• If you are citizen of an European Union member nation, you may not use this service unless you are at least 16 years old.

View

# HomeWork01old

last edited by 10 years ago

Hacker Dojo Machine Learning

Homework 1

Mike Bowles, PhD & Patricia Hoffman, PhD.

1) This question uses the data at  myfirstdata.csv

a) Read in the data in R using data<-read.csv("myfirstdata.csv",header=FALSE). Note, you first need to specify your working directory using the setwd() command. Determine whether each of the two attributes (columns) is treated as qualitative (categorical) or quantitative (numeric) using R. Explain how you can tell using R.  (An example of how to setwd is given in lecture1.r )

b) What is the specific problem that causes one of these two attributes to be read in as qualitative (categorical) when it seems it should be quantitative (numeric)?  (remember how to ask for help ... ie in R console  type
?is.factor )

c) Use the command plot() in R to make a plot for each column by entering plot(data[,1]) and plot(data[,2]). Because one variable is read in as quantitative (numeric) and the other as qualitative (categorical) these two plots are showing completely different things by default. Explain exactly what is being plotted in each of the two cases. Include these two plots in your homework.

d) Read the data into Excel. Excel should have no problem opening the file directly since it is .csv. Create a new column that is equal to the second column plus 10. What is the result for the problem observations (rows) you identified in part b? What specific outcome does Excel display?
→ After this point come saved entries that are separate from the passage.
-- ==== Sys2Proof/Tests/Slice0.lean ====
section
/-! SUPPORT. Tests whose expected values come from spec/95_test_vectors.md (the vector is named with
each) or from the rule named, and one witness per statement that has hypotheses. -/

namespace Sys2Proof.Tests

open Sys2Proof Sys2Proof.Machine

/-! ### Helpers -/

/-- The next state of one operation, where there is one. -/
def after (i : Instr) (s : State) : Option State :=
  match exec i s with
  | .next t => some t
  | .fault _ => none
  | .refused _ => none

/-- The operation answers a next state of which `p` holds. -/
def gives (i : Instr) (s : State) (p : State → Bool) : Bool :=
  match after i s with
  | some t => p t
  | none => false

/-- One step answers a next state. -/
def runs (s : State) : Bool :=
  match step s with
  | .next _ => true
  | .fault _ => false
  | .refused _ => false

/-- The refusal of one step. -/
def refusalOf (s : State) : Option Refusal :=
  match step s with
  | .next _ => none
  | .fault _ => none
  | .refused r => some r

/-- The fault of one operation. -/
def faultOf (i : Instr) (s : State) : Option Fault :=
  match exec i s with
  | .next _ => none
  | .fault f => some f
  | .refused _ => none

/-- `CAP = 4` for both rings, as the vectors of §2.1 have it. -/
def cap4 : Config := { Config.vectors with rxCapLog2 := 2, txCapLog2 := 2 }

/-- Both rings at the given indices, counter and storage, `CAP = 4`. -/
def rings (h t : Nat) (ovf : Half) (buf : Memory) : State :=
  { State.resetWith cap4 with rx := ⟨h, t, buf, ovf⟩, tx := ⟨h, t, buf, ovf⟩ }

/-- Four written slots. -/
def fourBytes : Memory := [(0, 0x4D), (1, 0x33), (2, 0x60), (3, 0xAA)]

/-- An armed receiver in frame state `f`. -/
def rxAt (f : BitFrame) : State := { State.reset with rxArmed := true, frame := f }

/-- An armed transmitter in state `p` with `tx_shift = v`, with `c` stop bits. -/
def txAt (c : StopBits) (p : BitVec 4) (v : Byte) : State :=
  { State.resetWith { Config.vectors with stopBits := c } with
    txArmed := true, btCompare := 207, txState := p, txShift := v, txLine := p != 1 }

/-- An aggregate under mode `m` at tick count `tc`. -/
def encAt (m : Mode) (tc : Word) (dx dy wheel : Half) : State :=
  { State.resetWith { Config.vectors with mode := m } with
    tickCount := tc, accDx := dx, accDy := dy, accWheel := wheel }

/-- Source `a` is about to issue `w` at timing level `lvl`. -/
def issuing (lvl : TimerLevel) (a : Issuer) (w : Word) : State :=
  let s := State.resetWith { Config.vectors with timerLevel := lvl }
  { s with feed := { s.feed.setProgram a (.finite [w]) with schedule := [a] } }

/-! ### Well-formedness: R8's ranges -/

theorem test_wf_accepts_the_defaults : Config.vectors.wf := by decide
theorem test_wf_accepts_the_largest :
    { Config.vectors with rxCapLog2 := 8, txCapLog2 := 8 }.wf := by decide
theorem test_wf_refuses_rx_cap_zero : ¬ { Config.vectors with rxCapLog2 := 0 }.wf := by decide
theorem test_wf_refuses_rx_cap_nine : ¬ { Config.vectors with rxCapLog2 := 9 }.wf := by decide
theorem test_wf_refuses_tx_cap_one : ¬ { Config.vectors with txCapLog2 := 1 }.wf := by decide
theorem test_wf_refuses_tx_cap_nine : ¬ { Config.vectors with txCapLog2 := 9 }.wf := by decide

/-! ### Decoding: words written from R95 and R97, `op` in bits 31 to 27 -/

theorem test_decode_rx_edge :
    decodeWord 0b00001000000000000000000000000001 = some (.rxEdge true) := by decide
theorem test_decode_rx_start :
    decodeWord 0b00010000000000000000000000000000 = some .rxStart := by decide
theorem test_decode_rx_stop :
    decodeWord 0b00011000000000000000000000000000 = some .rxStop := by decide
theorem test_decode_rx_poll :
    decodeWord 0b00100000000000000000000000000000 = some .rxPoll := by decide
theorem test_decode_rx_read :
    decodeWord 0b00101000000000001000000000000010 = some (.rxRead 0x8002) := by decide
theorem test_decode_tx_init :
    decodeWord 0b01000000000000000000000011001111 = some (.txInit 207) := by decide
theorem test_decode_tx_teardown :
    decodeWord 0b01001000000000000000000000000000 = some .txTeardown := by decide
theorem test_decode_tx_enqueue :
    decodeWord 0b01010000000000000000000001001101 = some (.txEnqueue 0x4D) := by decide
theorem test_decode_bt_clk :
    decodeWord 0b01011000000000000000000000000000 = some .btClk := by decide
theorem test_decode_tx_tick :
    decodeWord 0b01100000000000000000000000000000 = some .txTick := by decide
/-- §2.6: `0x850AFB00` is `ENC_REPORT L=1, R=0, M=1, dx=10, dy=-5, wheel=0`. -/
theorem test_decode_enc_report :
    decodeWord 0b10000101000010101111101100000000 =
      some (.encReport true false true 10 (-5) 0) := by decide
/-- R95: `R` alone is bit 25. -/
theorem test_decode_enc_report_right :
    decodeWord 0b10000010000000010000001000000011 =
      some (.encReport false true false 1 2 3) := by decide
theorem test_decode_enc_send :
    decodeWord 0b10001000000000000000000000000000 = some .encSend := by decide
theorem test_decode_enc_reset :
    decodeWord 0b10010000000000000000000000000000 = some .encReset := by decide
theorem test_decode_rb_reset :
    decodeWord 0b11000000000000000000000100000000 = some (.rbReset .tx) := by decide
theorem test_decode_rb_push :
    decodeWord 0b11001000000000000000000101010101 = some (.rbPush .tx 0x55) := by decide
theorem test_decode_rb_pop :
    decodeWord 0b11010000000000000000000000000000 = some (.rbPop .rx) := by decide
theorem test_decode_rb_count :
    decodeWord 0b11011000000000000000000100000000 = some (.rbCount .tx) := by decide
theorem test_decode_reset :
    decodeWord 0b11111000000000000000000000000000 = some .reset := by decide
/-- §2.6: the refused words. -/
theorem test_decode_refuses_reserved_words :
    ([0x08000002, 0x28010000, 0x50000100, 0x00000000, 0x30000000, 0xC0000001] : List Word).all
      (fun w => (decodeWord w).isNone) = true := by decide
/-- The host's entry: a bit above bit 31 is no operation (log 20). -/
theorem test_decode_table_word :
    decodeTableWord 32 0x400000CF = some (.txInit 207)
      ∧ decodeTableWord 40 0x100000000 = none := by decide

/-! ### The ring primitives: §2.1, `CAP = 4` -/

/-- V-RB1. -/
theorem test_rb_reset : gives (.rbReset .tx) (rings 5 3 7 fourBytes)
    (fun t => t.tx.head == 0 && t.tx.tail == 0 && t.tx.ovf == 7 && t.tx.buf == fourBytes
      && t.rx.head == 5) = true := by decide
/-- V-RB3: the push fills the ring and the head wraps to 0. -/
theorem test_rb_push_wraps : gives (.rbPush .rx 0x11) (rings 7 4 0 fourBytes)
    (fun t => t.rx.buf.read? 3 == some 0x11 && t.rx.head == 0 && t.rx.count 2 == 4
      && t.returned == some .ok) = true := by decide
/-- V-RB5: a full ring drops, and the counter stays at 0xFFFF. -/
theorem test_rb_push_full : gives (.rbPush .tx 0x55) (rings 7 3 0xFFFF fourBytes)
    (fun t => t.returned == some .dropped && t.tx.ovf == 0xFFFF && t.tx.head == 7
      && t.tx.buf == fourBytes && t.events == [.overflow .tx 0x55]) = true := by decide
/-- V-RB6. -/
theorem test_rb_pop_empty : after (.rbPop .rx) (rings 6 6 0 fourBytes) =
    some { rings 6 6 0 fourBytes with returned := some .empty } := by decide
/-- V-RB7. -/
theorem test_rb_pop_wraps : gives (.rbPop .rx) (rings 1 7 0 fourBytes)
    (fun t => t.returned == some (.byte 0xAA) && t.rx.tail == 0 && t.rx.count 2 == 1) = true := by
  decide
/-- V-RB8. -/
theorem test_rb_count_full : gives (.rbCount .tx) (rings 3 7 0 fourBytes)
    (fun t => t.returned == some (.count 4)) = true := by decide
/-- V-RB9. -/
theorem test_rb_count_empty : gives (.rbCount .rx) (rings 2 2 0 fourBytes)
    (fun t => t.returned == some (.count 0)) = true := by decide

/-! ### The receiver: §2.3 -/

/-- V-RX1, edges 5 and 11: in Bit[3] with `rx_shift = 0x40`, a 1 gives 0xA0 and parity 0; in Stop,
0xFA is pushed into slot 0. -/
theorem test_rx_edge_takes_a_frame :
    gives (.rxEdge true) (rxAt ⟨4, 0x40, true, false⟩)
      (fun t => t.frame == ⟨5, 0xA0, false, false⟩ && t.returned == some .ok) = true
    ∧ gives (.rxEdge true) (rxAt ⟨10, 0xFA, false, true⟩)
      (fun t => t.frame == .initial && t.rx.buf == [(0, 0xFA)] && t.rx.head == 1
        && t.events == []) = true := by decide
/-- V-RX9: wrong stop and wrong parity give `StopError` only. V-RX23: the unreachable state. -/
theorem test_rx_edge_rejects :
    gives (.rxEdge false) (rxAt ⟨10, 0xFA, false, false⟩)
      (fun t => t.events == [.stopError] && t.rx.head == 0 && t.frame == .initial) = true
    ∧ faultOf (.rxEdge false) (rxAt ⟨11, 0, false, false⟩) =
      some (.unreachableState .rxBitpos) := by decide
/-- V-RX14. -/
theorem test_rx_stop : gives .rxStop { rxAt ⟨4, 0x40, true, false⟩ with rx := ⟨2, 0, fourBytes, 0⟩ }
    (fun t => !t.rxArmed && t.frame == .initial && t.rx == ⟨2, 0, fourBytes, 0⟩ && t.events == [])
      = true := by decide
/-- V-RX15. -/
theorem test_rx_start_armed : faultOf .rxStart (rxAt .initial) = some (.reinitWhileArmed .rx) := by
  decide
/-- V-RX16. -/
theorem test_rx_start_empties : gives .rxStart (rings 1 0 3 fourBytes)
    (fun t => t.rxArmed && t.rx == ⟨0, 0, fourBytes, 3⟩ && t.tx.head == 1) = true := by decide
/-- V-RX17. -/
theorem test_rx_poll : gives .rxPoll (rings 1 0 0 fourBytes)
    (fun t => t.returned == some (.byte 0x4D) && t.rx.tail == 1 && t.tx.tail == 0) = true := by decide
/-- V-RX18: `RX_READ 0` on an empty ring. -/
theorem test_rx_read_zero_times_out : gives (.rxRead 0) State.reset
    (fun t => t.returned == some .timeout && t.events == [.timeout 0] && t.poll == .idle) = true := by
  decide
/-- V-RX18: `RX_READ 2` on an empty ring takes three polls. -/
theorem test_rx_read_two_polls_three_times : gives (.rxRead 2) State.reset
    (fun t => t.returned == none && t.continuePoll.returned == none
      && t.continuePoll.continuePoll.returned == some .timeout
      && t.continuePoll.continuePoll.events == [.timeout 2]) = true := by decide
2) This question uses the data at twomillion.csv

a) Read the data into R using data<-read.csv("twomillion.csv",header=FALSE). Note, you first need to specify your working directory using the setwd() command. Extract a simple random sample with replacement of 10,000 observations (rows). Show your R commands for doing this.

b) For your sample, use the functions mean(), max(), var() and quantile(,.25) to compute the mean, maximum, variance and 1st quartile respectively. Show your R code and the resulting values.

c) Compute the same quantities in part b on the entire data set and show your answers. How much do they differ from your answers in part b?

d) Save your sample from R to a csv file using the command write.csv(). Then open this file with Excel and compute the mean, maximum, variance and 1st quartile. Provide the values and name the Excel functions you used to compute these.

e) Exactly what happens if you try to open the full data set with Excel?

3) This question uses a sample of 1500 California house prices at CA_house_prices.csv
and a sample of 10,000 Ohio house prices at   Download both data sets to your computer. Note that the house prices are in thousands of dollars.

a) Use R to produce a single graph displaying a boxplot for each set (as in ICE #16). Include the R commands and the plot. Put your name in the title of the plot (for example, main="Britney Spears' Boxplots").

b) Use R to produce a frequency histogram for only the California house prices. Use intervals of width \$500,000 beginning at 0 and ending at \$3.5 million. Include the R commands and the plot. Put your name in the title of the plot.

c) Use R to plot the ECDF of the California houses and Ohio houses on the same graph (as in ICE #11). Include a legend. Include the R commands and the plot. Put your name in the title of the plot.

4) This question uses the data at  football.csv
Download it to your computer. This data set gives the total number of wins for each of the 117 Division 1A college football teams for the 2003 and 2004 seasons.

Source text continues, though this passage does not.